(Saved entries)
-- ==== Sys2Proof/Laws/State.lean ====
section
/-! SUPPORT. One lemma per field per update, and what reading after an update gives. -/

namespace Sys2Proof.Machine

/-! The package. -/

@[simp] theorem State.setCore_cycle (s : State) (i : Nat) (x : Core) : (s.setCore i x).cycle = s.cycle := rfl
@[simp] theorem State.setCore_cur (s : State) (i : Nat) (x : Core) : (s.setCore i x).cur = s.cur := rfl
@[simp] theorem State.setCore_agenda (s : State) (i : Nat) (x : Core) : (s.setCore i x).agenda = s.agenda := rfl
@[simp] theorem State.setCore_freeCtr (s : State) (i : Nat) (x : Core) : (s.setCore i x).freeCtr = s.freeCtr := rfl
@[simp] theorem State.setCore_nextId (s : State) (i : Nat) (x : Core) : (s.setCore i x).nextId = s.nextId := rfl
@[simp] theorem State.setCore_cores (s : State) (i : Nat) (x : Core) : (s.setCore i x).cores = Tbl.put s.cores i x := rfl
@[simp] theorem State.setCore_clusters (s : State) (i : Nat) (x : Core) : (s.setCore i x).clusters = s.clusters := rfl
@[simp] theorem State.setCore_dies (s : State) (i : Nat) (x : Core) : (s.setCore i x).dies = s.dies := rfl
@[simp] theorem State.setCore_servers (s : State) (i : Nat) (x : Core) : (s.setCore i x).servers = s.servers := rfl
@[simp] theorem State.setCore_hbm (s : State) (i : Nat) (x : Core) : (s.setCore i x).hbm = s.hbm := rfl
@[simp] theorem State.setCore_hbmIdle (s : State) (i : Nat) (x : Core) : (s.setCore i x).hbmIdle = s.hbmIdle := rfl
@[simp] theorem State.setCore_setLog (s : State) (i : Nat) (x : Core) : (s.setCore i x).setLog = s.setLog := rfl
@[simp] theorem State.setCore_net (s : State) (i : Nat) (x : Core) : (s.setCore i x).net = s.net := rfl
@[simp] theorem State.setCore_spilled (s : State) (i : Nat) (x : Core) : (s.setCore i x).spilled = s.spilled := rfl
@[simp] theorem State.setCore_hostMem (s : State) (i : Nat) (x : Core) : (s.setCore i x).hostMem = s.hostMem := rfl
@[simp] theorem State.setCore_tss (s : State) (i : Nat) (x : Core) : (s.setCore i x).tss = s.tss := rfl
@[simp] theorem State.setCore_parts (s : State) (i : Nat) (x : Core) : (s.setCore i x).parts = s.parts := rfl
@[simp] theorem State.setCore_fns (s : State) (i : Nat) (x : Core) : (s.setCore i x).fns = s.fns := rfl
@[simp] theorem State.setCore_pcimg (s : State) (i : Nat) (x : Core) : (s.setCore i x).pcimg = s.pcimg := rfl
@[simp] theorem State.setCore_pcRetire (s : State) (i : Nat) (x : Core) : (s.setCore i x).pcRetire = s.pcRetire := rfl
@[simp] theorem State.setCore_pcStatus (s : State) (i : Nat) (x : Core) : (s.setCore i x).pcStatus = s.pcStatus := rfl
@[simp] theorem State.setCore_ranges (s : State) (i : Nat) (x : Core) : (s.setCore i x).ranges = s.ranges := rfl
@[simp] theorem State.setCore_ptroot (s : State) (i : Nat) (x : Core) : (s.setCore i x).ptroot = s.ptroot := rfl
@[simp] theorem State.setCore_retired (s : State) (i : Nat) (x : Core) : (s.setCore i x).retired = s.retired := rfl
@[simp] theorem State.setCore_tprs (s : State) (i : Nat) (x : Core) : (s.setCore i x).tprs = s.tprs := rfl
@[simp] theorem State.setCore_launches (s : State) (i : Nat) (x : Core) : (s.setCore i x).launches = s.launches := rfl
@[simp] theorem State.setCore_madder (s : State) (i : Nat) (x : Core) : (s.setCore i x).madder = s.madder := rfl
@[simp] theorem State.setCore_keys (s : State) (i : Nat) (x : Core) : (s.setCore i x).keys = s.keys := rfl
@[simp] theorem State.setCore_ports (s : State) (i : Nat) (x : Core) : (s.setCore i x).ports = s.ports := rfl
@[simp] theorem State.setCore_deadPkgs (s : State) (i : Nat) (x : Core) : (s.setCore i x).deadPkgs = s.deadPkgs := rfl
@[simp] theorem State.setCore_deadLinks (s : State) (i : Nat) (x : Core) : (s.setCore i x).deadLinks = s.deadLinks := rfl
@[simp] theorem State.setCore_unacked (s : State) (i : Nat) (x : Core) : (s.setCore i x).unacked = s.unacked := rfl
@[simp] theorem State.setCore_egress (s : State) (i : Nat) (x : Core) : (s.setCore i x).egress = s.egress := rfl
@[simp] theorem State.setCore_egressSeq (s : State) (i : Nat) (x : Core) : (s.setCore i x).egressSeq = s.egressSeq := rfl
@[simp] theorem State.setCore_farOut (s : State) (i : Nat) (x : Core) : (s.setCore i x).farOut = s.farOut := rfl
@[simp] theorem State.setCore_devFar (s : State) (i : Nat) (x : Core) : (s.setCore i x).devFar = s.devFar := rfl
@[simp] theorem State.setCore_devHeld (s : State) (i : Nat) (x : Core) : (s.setCore i x).devHeld = s.devHeld := rfl
@[simp] theorem State.setCore_farHdrs (s : State) (i : Nat) (x : Core) : (s.setCore i x).farHdrs = s.farHdrs := rfl
@[simp] theorem State.setCore_farIn (s : State) (i : Nat) (x : Core) : (s.setCore i x).farIn = s.farIn := rfl
@[simp] theorem State.setCore_qps (s : State) (i : Nat) (x : Core) : (s.setCore i x).qps = s.qps := rfl
@[simp] theorem State.setCore_bring (s : State) (i : Nat) (x : Core) : (s.setCore i x).bring = s.bring := rfl
@[simp] theorem State.setCore_corr (s : State) (i : Nat) (x : Core) : (s.setCore i x).corr = s.corr := rfl
@[simp] theorem State.setCore_hostOut (s : State) (i : Nat) (x : Core) : (s.setCore i x).hostOut = s.hostOut := rfl
@[simp] theorem State.setCore_upsets (s : State) (i : Nat) (x : Core) : (s.setCore i x).upsets = s.upsets := rfl
@[simp] theorem State.setCore_retireQueue (s : State) (i : Nat) (x : Core) : (s.setCore i x).retireQueue = s.retireQueue := rfl
@[simp] theorem State.setCore_owed (s : State) (i : Nat) (x : Core) : (s.setCore i x).owed = s.owed := rfl
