/-- Opening descriptors: one that is unsound, rings misaligned, one byte too long, and exact; no closed endpoint; closing in each state. -/
theorem witness_endpoints :
    let p (d : Word) (ro : Word) := regs [(2, d), (3, ro), (1, 3)]
    let full : State := { base proc with cores := [(0, { (base proc).coreAt 0 with eps := (List.range 256).map fun e => (e, endp .empty 0 7 false) })] }
    let x := endp .empty 0 7 false
    (base (p (opening 7 0 1 31) 2048)).Runs 0 0 (p (opening 7 0 1 31) 2048) ∧ ((p 0 0).acquiring = false ∧ (p 0 0).awaits [1, oddOf 1, 2, 3] = false ∧
      bitsOf (opening 7 0 1 31).toNat 13 12 = 0 ∧ bitsOf (opening 7 0 1 31).toNat 11 0 = 7 ∧ bitsOf (opening 7 0 1 31).toNat 63 40 = 0 ∧
      (opening 7 0 1 31).getLsbD 23 = false ∧ 2048 + 32 * roundUp 8 64 ≤ (p 0 0).segLen ∧ (p 0 0).segLen < 2112 + 32 * roundUp 8 64 ∧ 2049 % 64 ≠ 0 ∧
      bitsOf (opening 8 0 0 0).toNat 11 0 ≠ 7 ∧ ((base proc).epAt 0 0).st = .closed ∧ ((List.range 256).all fun e => (full.epAt 0 e).st != .closed) = true ∧
      ((withEp (p 0 0) x).epAt 0 3).owner = 0 ∧ x.exit = false ∧ x.busy = false ∧ ({ x with grant := some (header 8 [] 0) } : Endp).busy = true) :=
  ⟨base_runs _, by decide +kernel⟩

/-- Good handles of each kind, an untagged one, one without S; a block at the segment's end and one beyond; a tile; a commit not yet seen. -/
theorem witness_send :
    let h (ek : BitVec 2) (esz : BitVec 12) := handle ek esz true true false false
    let p (ek : BitVec 2) (esz : BitVec 12) := (paired (h ek esz) [(1, 0xFF0), (3, 16), (6, 0x1000)]).setPair 8 0 0x1000000000000008 true
    let s : State := (base (p 2 15)).setTile 0 { Tile.zero with owner := some 0, shapes := #v[0x4010, 0, 0, 0, 0, 0, 0, 0] }
    (base (p 0 7)).Runs 0 0 (p 0 7) ∧ SendForm (.sendb 1 4 3) [1, 3, 4, oddOf 4] 4 1 ∧ ((p 0 7).acquiring = false ∧ (p 0 7).pairTag 4 = true ∧ hCk (h 0 7) = 1 ∧
      hS (h 0 7) = true ∧ hEk (h 0 7) = 0 ∧ (p 0 7).pair 4 = h 0 7 ∧ hS (handle 0 7 true false false false) = false ∧ (p 0 7).awaits [1, oddOf 1, 3, 4, oddOf 4, 8, oddOf 8] = false ∧
      (p 0 7).vseen.toNat ≤ ((base (p 0 7)).coreAt 0).vheld ∧ ((base { p 0 7 with vseen := 5 }).coreAt 0).vheld < 5 ∧
      (0xFF0 : Nat) + 16 ≤ (p 1 15).segLen ∧ 16 = hEsz (h 1 15) + 1 ∧ (p 1 15).segLen < 0x1000 + 16 ∧ hEk (h 2 15) = 2 ∧ (s.tileAt 0).owner = some 0 ∧
      shapeSends ((s.tileAt 0).shape 0) = true ∧ shapeRows 0x4010 * shapeBpr 0x4010 = hEsz (h 2 15) + 1 ∧ shapeSends 0 = false ∧ s.tilePending (s.pref 0 0) = false ∧
      (p 3 15).pairTag 8 = true ∧ capG ((p 3 15).pair 8) = true ∧ hPkg (h 0 7) = s.bring.pkgid.toNat ∧ hExt (h 0 7) = false) :=
  ⟨base_runs _, .sendb 1 4 3, by decide +kernel⟩

/-- Every ending of a receiving form: closed, another's, of another kind, nothing there with the deadline at this very moment and one nanosecond on, a filled slot, a failed one, a
waiting header with its data and without. -/
theorem witness_receive :
    let p := regs [(2, 3), (1, 0xFE0), (7, 1)]
    let x := endp .empty 0 7 false
    let b := { endp .buffered 0 7 true with slots := [{ filled := true, failed := false, hid := 5 }] }
    let f := { endp .buffered 0 7 true with slots := [{ filled := true, failed := true, hid := 5 }] }
    let h := { endp .pend 0 7 false with hq := [header 8 (List.replicate 8 1) 0] }
    let block := { endp .pend 1 31 false with hq := [header 32 [] 1] }
    (base p).Runs 0 0 p ∧ ReceiveForm (.recv 1 true 2 3 7) [1, 2, 3, 7] 1 0 false true 2 3 7 ∧ ReceiveForm (.recvb 1 false 2 3 0) [1, 2, 3] 1 1 false false 2 3 0 ∧
      (p.awaits [1, oddOf 1, 2, 3, 7] = false ∧ p.acquiring = false ∧ p.blk = .none ∧ p.state = .running ∧ ((base p).epAt 0 3).st = .closed ∧
      ((withEp p { x with owner := 1 }).epAt 0 3).owner ≠ 0 ∧ ((withEp p x).epAt 0 3).ek ≠ 1 ∧ ((withEp p x).epAt 0 3).hq = [] ∧ (0 : Word) ≤ (withEp p x).time ∧
      (withEp p x).time < p.reg 7 ∧ b.headFilled = true ∧ b.hq = [] ∧ b.closing = false ∧ f.slots ≠ [] ∧ h.hq = [header 8 (List.replicate 8 1) 0] ∧
      (header 8 (List.replicate 8 1) 0).carried = true ∧ (header 32 [] 1).carried = false ∧ block.ek = 1 ∧ (p.reg 1).toNat % 16 = 0 ∧
      (p.reg 1).toNat + block.esz.toNat + 1 ≤ p.segLen) :=
  ⟨base_runs _, .recv 1 2 3 7 true, .recvb 1 2 3 0 false, by decide +kernel⟩
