-- ==== Sys2Proof/Word.lean ====
section
/-! DEFINITION. The two bit-vector widths of the machine: words and bytes (spec/00_scope.md R6, R7). -/

namespace Sys2Proof

/-- A word: register contents, addresses, memory words, instruction words. XLEN = ADDR_BITS = ILEN = 16 (R6). -/
abbrev Word := BitVec 16

/-- A character or a byte of the image file: 8 bits (R10, R51). -/
abbrev Byte := BitVec 8

end Sys2Proof
end

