-- ==== Sys2Proof/Machine/Defaults.lean ====
section
/-! DEFINITION. The default values of the parameters of spec/00_scope.md R6 and the reset values of spec/10_state.md R40
that are values. -/

namespace Sys2Proof.Machine

/-- PRESUMED: the family's address, the default of the spec's decision D6 (log entry 6). -/
def defaultKbsr : Word := 0xFE00#16

/-- PRESUMED: the family's address, the default of the spec's decision D6 (log entry 6). -/
def defaultKbdr : Word := 0xFE02#16

/-- PRESUMED: "HALT" and a line feed, the default of the spec's decision D20 (log entry 7). -/
def defaultHaltNotice : List Byte := [0x48#8, 0x41#8, 0x4C#8, 0x54#8, 0x0A#8]

/-- The parameters at their defaults (R6). -/
def defaultConfig : Config := { kbsr := defaultKbsr, kbdr := defaultKbdr, haltNotice := defaultHaltNotice }

/-- DESIGN CHOICE: the origin of every example of the source stands for RESET_PC while no image is loaded
(R27; log entry 5). -/
def defaultResetPc : Word := 0x3000#16

/-- DESIGN CHOICE: the spec's decision D8 (R22, R40; log entry 3). -/
def resetReg : Word := 0x0000#16

end Sys2Proof.Machine
end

Exercise instructions
From the records above, print exactly the lines that run from the line with "hS (h 0 7) = true" to the line with "p x).time ∧", inclusive.

Solution to the exercise
      hS (h 0 7) = true ∧ hEk (h 0 7) = 0 ∧ (p 0 7).pair 4 = h 0 7 ∧ hS (handle 0 7 true false false false) = false ∧ (p 0 7).awaits [1, oddOf 1, 3, 4, oddOf 4, 8, oddOf 8] = false ∧
      (p 0 7).vseen.toNat ≤ ((base (p 0 7)).coreAt 0).vheld ∧ ((base { p 0 7 with vseen := 5 }).coreAt 0).vheld < 5 ∧
      (0xFF0 : Nat) + 16 ≤ (p 1 15).segLen ∧ 16 = hEsz (h 1 15) + 1 ∧ (p 1 15).segLen < 0x1000 + 16 ∧ hEk (h 2 15) = 2 ∧ (s.tileAt 0).owner = some 0 ∧
      shapeSends ((s.tileAt 0).shape 0) = true ∧ shapeRows 0x4010 * shapeBpr 0x4010 = hEsz (h 2 15) + 1 ∧ shapeSends 0 = false ∧ s.tilePending (s.pref 0 0) = false ∧
      (p 3 15).pairTag 8 = true ∧ capG ((p 3 15).pair 8) = true ∧ hPkg (h 0 7) = s.bring.pkgid.toNat ∧ hExt (h 0 7) = false) :=
  ⟨base_runs _, .sendb 1 4 3, by decide +kernel⟩

/-- Every ending of a receiving form: closed, another's, of another kind, nothing there with the deadline at this very moment and one nanosecond on, a filled slot, a failed one, a
waiting header with its data and without. -/
theorem witness_receive :
    let p := regs [(2, 3), (1, 0xFE0), (7, 1)]
    let x := endp .empty 0 7 false
    let b := { endp .buffered 0 7 true with slots := [{ filled := true, failed := false, hid := 5 }] }
    let f := { endp .buffered 0 7 true with slots := [{ filled := true, failed := true, hid := 5 }] }
    let h := { endp .pend 0 7 false with hq := [header 8 (List.replicate 8 1) 0] }
    let block := { endp .pend 1 31 false with hq := [header 32 [] 1] }
    (base p).Runs 0 0 p ∧ ReceiveForm (.recv 1 true 2 3 7) [1, 2, 3, 7] 1 0 false true 2 3 7 ∧ ReceiveForm (.recvb 1 false 2 3 0) [1, 2, 3] 1 1 false false 2 3 0 ∧
      (p.awaits [1, oddOf 1, 2, 3, 7] = false ∧ p.acquiring = false ∧ p.blk = .none ∧ p.state = .running ∧ ((base p).epAt 0 3).st = .closed ∧
      ((withEp p { x with owner := 1 }).epAt 0 3).owner ≠ 0 ∧ ((withEp p x).epAt 0 3).ek ≠ 1 ∧ ((withEp p x).epAt 0 3).hq = [] ∧ (0 : Word) ≤ (withEp p x).time ∧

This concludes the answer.